Jak więc widać, metoda ma szerokie zastosowanie! A czy można ją również skierować dla leczenia pacjentów, którzy już dawno przestali być niemowlętami? Oczywiście, że tak. Ale u takich, u których możliwe jest odzyskanie prawidłowych wzorców motorycznych, utraconych w następstwie jakiejś choroby. Uwaga! Niestety istnieją także pewnie przeciwwskazania, aby sięgać po metodą Vojty.

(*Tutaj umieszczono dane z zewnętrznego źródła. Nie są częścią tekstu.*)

/-- RETRAIN_SLOT (R316, R424): sparing, retirement, re-tuning, direction; `lit` tells whether a spare lights. Outside
the group's slot, or in one that it has used, it waits for the slot; while the engine is held its actions wait for a later slot (R425). -/
def execRetrainSlot (fibre group : Nat) (lit : Bool) (s : State) : Out :=
  .next (
    if s.fibreRole fibre = 1 ∨ 128 ≤ fibre ∨ 8 ≤ group then s
    else if s.openSlot fibre group = none ∨ s.openSlot fibre group = (s.grp fibre group).slotUsed then
      s.laterOnce (.retrainSlot fibre group lit)
    else if s.settling fibre then s.later (.retrainSlot fibre group lit)
    else match s.spareAndRetire fibre group lit with
      | (did, s) =>
        let want := decide (group < s.splitOf fibre)
        let turn := (s.grp fibre group).towards != want
        let s := s.modGrp fibre group fun y => { y with
          towards := want
          retrains := y.retrains + 1
          slotUsed := s.openSlot fibre group }
        let s := if did || turn then
            s.linkRecord 9 0 fibre (16 * group) (s.grp fibre group).retrains (s.towards fibre)
          else s
        if turn then (match s.moduleOfGroup fibre group with
          | some m => s.checkReach m
          | none => s)
        else s)

/-- LINK_ESCALATION (R421): a frame sent 4 times within 100 µs with no wavelength declared. -/
def execLinkEscalation (fibre group : Nat) (s : State) : Out :=
  .next (if 128 ≤ fibre ∨ 8 ≤ group ∨ !s.escalates fibre group then s else s.laterOnce (.forcedRetrain fibre group))

/-- FORCED_RETRAIN (R424): the group carries no frames until it ends. A group out of service takes one only as part of a recovery
(R425). -/
def execForcedRetrain (fibre group : Nat) (s : State) : Out :=
  .next (
    if (s.grp fibre group).retraining ∨ ((s.grp fibre group).oos ∧ !(s.grp fibre group).owed) ∨ 128 ≤ fibre ∨ 8 ≤ group then s
    else
      let s := (s.modGrp fibre group fun y => { y with retraining := true }).tick
      s.later (.forcedRetrainEnd fibre group (s.free64.getLsbD 0)))

/-- FORCED_RETRAIN_END (R424): a record; replay resumes, or after three failures in a row the group goes out of service. -/
def execForcedRetrainEnd (fibre group : Nat) (ok : Bool) (s : State) : Out :=
  .next (
    if !(s.grp fibre group).retraining then s
    else
      let s := s.modGrp fibre group fun y => { y with
        retraining := false
        owed := false
        retrains := y.retrains + 1
        forcedFails := if ok then 0 else y.forcedFails + 1 }
      let s := s.linkRecord 9 0 fibre (16 * group) (s.grp fibre group).retrains (s.towards fibre)
      if ok then
        let s := (wavesOf group).foldl (fun (t : State) w =>
          if (t.wave fibre w).lit then t.modWave fibre w fun y => { y with lost := false } else t) s
        (s.resendFrames fibre).pokeFrames
      else if 3 ≤ (s.grp fibre group).forcedFails then s.groupOut fibre group true
      else s.later (.forcedRetrain fibre group))

/-- LASER_AGEING_THRESHOLD (R423): the bias rise of a wavelength; deferred while the engine is held (R425). -/
def execLaserAgeingThreshold (fibre wl rise : Nat) (s : State) : Out :=
  .next (
    let w := s.wave fibre wl
    let t := thresholdOf fibre wl
    if !w.lit ∨ 128 ≤ fibre ∨ 128 ≤ wl then s
    else if s.settling fibre then s.later (.laserAgeingThreshold fibre wl rise)
    else
      let s := s.modWave fibre wl fun y => { y with rise := rise }
      let s := if s.aged fibre wl then s.slotSoon fibre (wl / 16) else s
      if t < rise ∧ w.agedArmed then
        (s.modWave fibre wl fun y => { y with agedArmed := false }).linkRecord 10 0 fibre wl rise t
      else if 10 * rise < 9 * t then s.modWave fibre wl fun y => { y with agedArmed := true }
      else s)

/-! Theodolites. -/

/-- THEODOLITE_WATCHDOG_RESET (R425): the engine is held; three resets within 1 s put its groups out of service. -/
def execTheodoliteWatchdogReset (engine : Nat) (s : State) : Out :=
  .next (
    if 16 ≤ engine then s
    else
      let times := s.nanos :: ((s.theo engine).resets.filter fun t => decide (s.nanos < t + 1000000000))
      let s := s.modTheo engine fun y =>
        { y with
          held := true
          since := if y.held then y.since else s.nanos
          resets := times.take 3 }
      let s := s.linkRecord 11 0 (8 * engine) 0 0 engine
      if 3 ≤ times.length then
        (groupsOfEngine engine).foldl (fun (t : State) g => t.groupOut g.1 g.2 true) s
      else s)

/-- THEODOLITE_RECOVERED (R425): after more than 250 ms every group of the engine takes a forced retrain. -/
def execTheodoliteRecovered (engine : Nat) (s : State) : Out :=
  .next (
    let y := s.theo engine
    if !y.held then s
    else
      let s := (s.modTheo engine fun z => { z with held := false }).linkRecord 11 1 (8 * engine) 0 0 engine
      if y.since + 250000000 < s.nanos then
        (groupsOfEngine engine).foldl (fun (t : State) g =>
          (t.modGrp g.1 g.2 fun z => { z with owed := true }).laterOnce (.forcedRetrain g.1 g.2)) s
      else s)

/-! Rotor planes. -/

/-- A group of a rotor fibre has something to spare or to retire. -/
def State.guardWork (s : State) (f : Nat) : List Nat :=
  (List.range 8).filter fun g => (s.darkOf f g).isSome && (s.uncovered f g != [] || (wavesOf g).any fun w => s.aged f w)

/-- A plane is in the guard that opens a slot (R305). -/
def State.inGuard (s : State) (p : Nat) : Bool := decide (cyclePos p (s.planeTime p) % 10200 < 200)

/-- The groups of a rotor fibre may be spared or retired in a guard (R316, R422, R424); each waits for a guard that suits, and only
one in which either took place counts as a retrain. -/
def State.guardRetrains (s : State) (f : Nat) : State :=
  (s.guardWork f).foldl (fun (t : State) g =>
    let t := t.tick
    if !t.free64.getLsbD 0 then t
    else match t.spareAndRetire f g (t.free64.getLsbD 1) with
      | (false, t) => t
      | (true, t) =>
        let t := t.modGrp f g fun y => { y with retrains := y.retrains + 1 }
        t.linkRecord 9 0 f (16 * g) (t.grp f g).retrains (t.towards f)) s

/-- A window has ended: where none of its frames was acknowledged, the plane was silent in it (R426); they wait for another
(R419). -/
def State.windowEnds (s : State) (p f : Nat) : State :=
  if (s.link f).retained = [] then s
  else
    (s.modPlane p fun y => { y with
      silent := if y.acked then none else some (s.nanos, 64 * (p / 5) + y.slotNo % 64) }).requeuePlane p

/-- ROTOR_SLOT_BOUNDARY (R305, R306, R316, R419, R422): a window has ended, and its frames not acknowledged wait for another; in
a guard groups may be spared or retired, and a family-0 plane in its idle slot measures its delay. -/
def execRotorSlotBoundary (plane : Nat) (s : State) : Out :=
  .next (match s.planeFibre plane with
    | none => s
    | some f =>
      let waiting := (s.link f).retained != [] && (s.plane plane).slotNo == slotNumber plane (s.planeTime plane)
      let s := if waiting then s else s.windowEnds plane f
      let s := s.tick
      let s := if plane < 5 ∧ planeOffset plane (s.planeTime plane) = 0 then
          { s with host := { s.host with
              delay := Tab.set 0 s.host.delay plane ((s.free64 &&& 0xFFFFFFFF00000000) |||
                (Tab.get 0 s.host.delay plane &&& 0xFFFF0000)) } }.tick
        else s
      let s := if s.inGuard plane && !s.settling f then s.guardRetrains f else s
      if waiting || s.guardWork f != [] then s.laterOnce (.rotorSlotBoundary plane) else s)

/-- GUARD_BEACON (R307): while the optics train, the engine locks to a plane's beacons and measures its delay, and the first beacon
sets domain time; later ones correct it. -/
def execGuardBeacon (plane cycle slot domain : Nat) (s : State) : Out :=
  .next (match s.planeFibre plane with
    | none => s
    | some _ =>
      let s := if s.host.cur = 1 ∧ s.host.training ∧ (Tab.find s.host.delay plane).isNone then
          { s with host := { s.host with
              delay := Tab.set 0 s.host.delay plane (Config.fibreDelay plane &&& 0xFFFFFFFFFFFF0000) } }
        else s
      let t := 652800 * cycle + 130560 * (plane % 5) + 10200 * slot + s.halfTrip plane
      if s.host.cur = 1 ∧ s.host.training then
        let first := (List.range 40).all fun p => (s.plane p).domain.isNone
        let s := s.modPlane plane fun y => { y with domain := some domain }
        if first then { s with nanos := t } else s
      else if 2 ≤ s.host.cur ∧ (s.plane plane).domain = some domain ∧ !(s.plane plane).whole then { s with nanos := t }
      else s)

/-- The frames that a plane sent during a data window have received no link acknowledgement (R426): the window that is open, or one
that ended at most 50 µs ago; a matching fails by its own window. -/
def State.unheard (s : State) (p f : Nat) (offset : Option Nat) : Bool :=
  let is := fun (o : Nat) => offset.all (· == o)
  let y := s.plane p
  let t := s.planeTime p
  ((s.link f).retained != [] && !y.acked && y.slotNo == slotNumber p t && is (planeOffset p t)) ||
    y.silent.any fun q => decide (s.nanos ≤ q.1 + 50000) && is q.2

A cóż to za przeciwwskazania? Na pewno przeróżne infekcje, które nie są łatwe do wyleczenia, takie, które wiążą się z bardzo wysoką gorączką powyżej 38 stopni Celsjusza, a także w intensywnymi wymiotami, biegunką oraz bardzo ostrymi, przewlekłymi stanami zapalnymi. Nie wolno też rehabilitować, kiedy dziecko wyraźnie jest osłabione. Jeśli natomiast chodzi o dorosłych pacjentów, to tutaj przeszkodą będzie ciąża, problemy z układem krążenia, niewydolnością oddechową oraz choroby nowotworowe.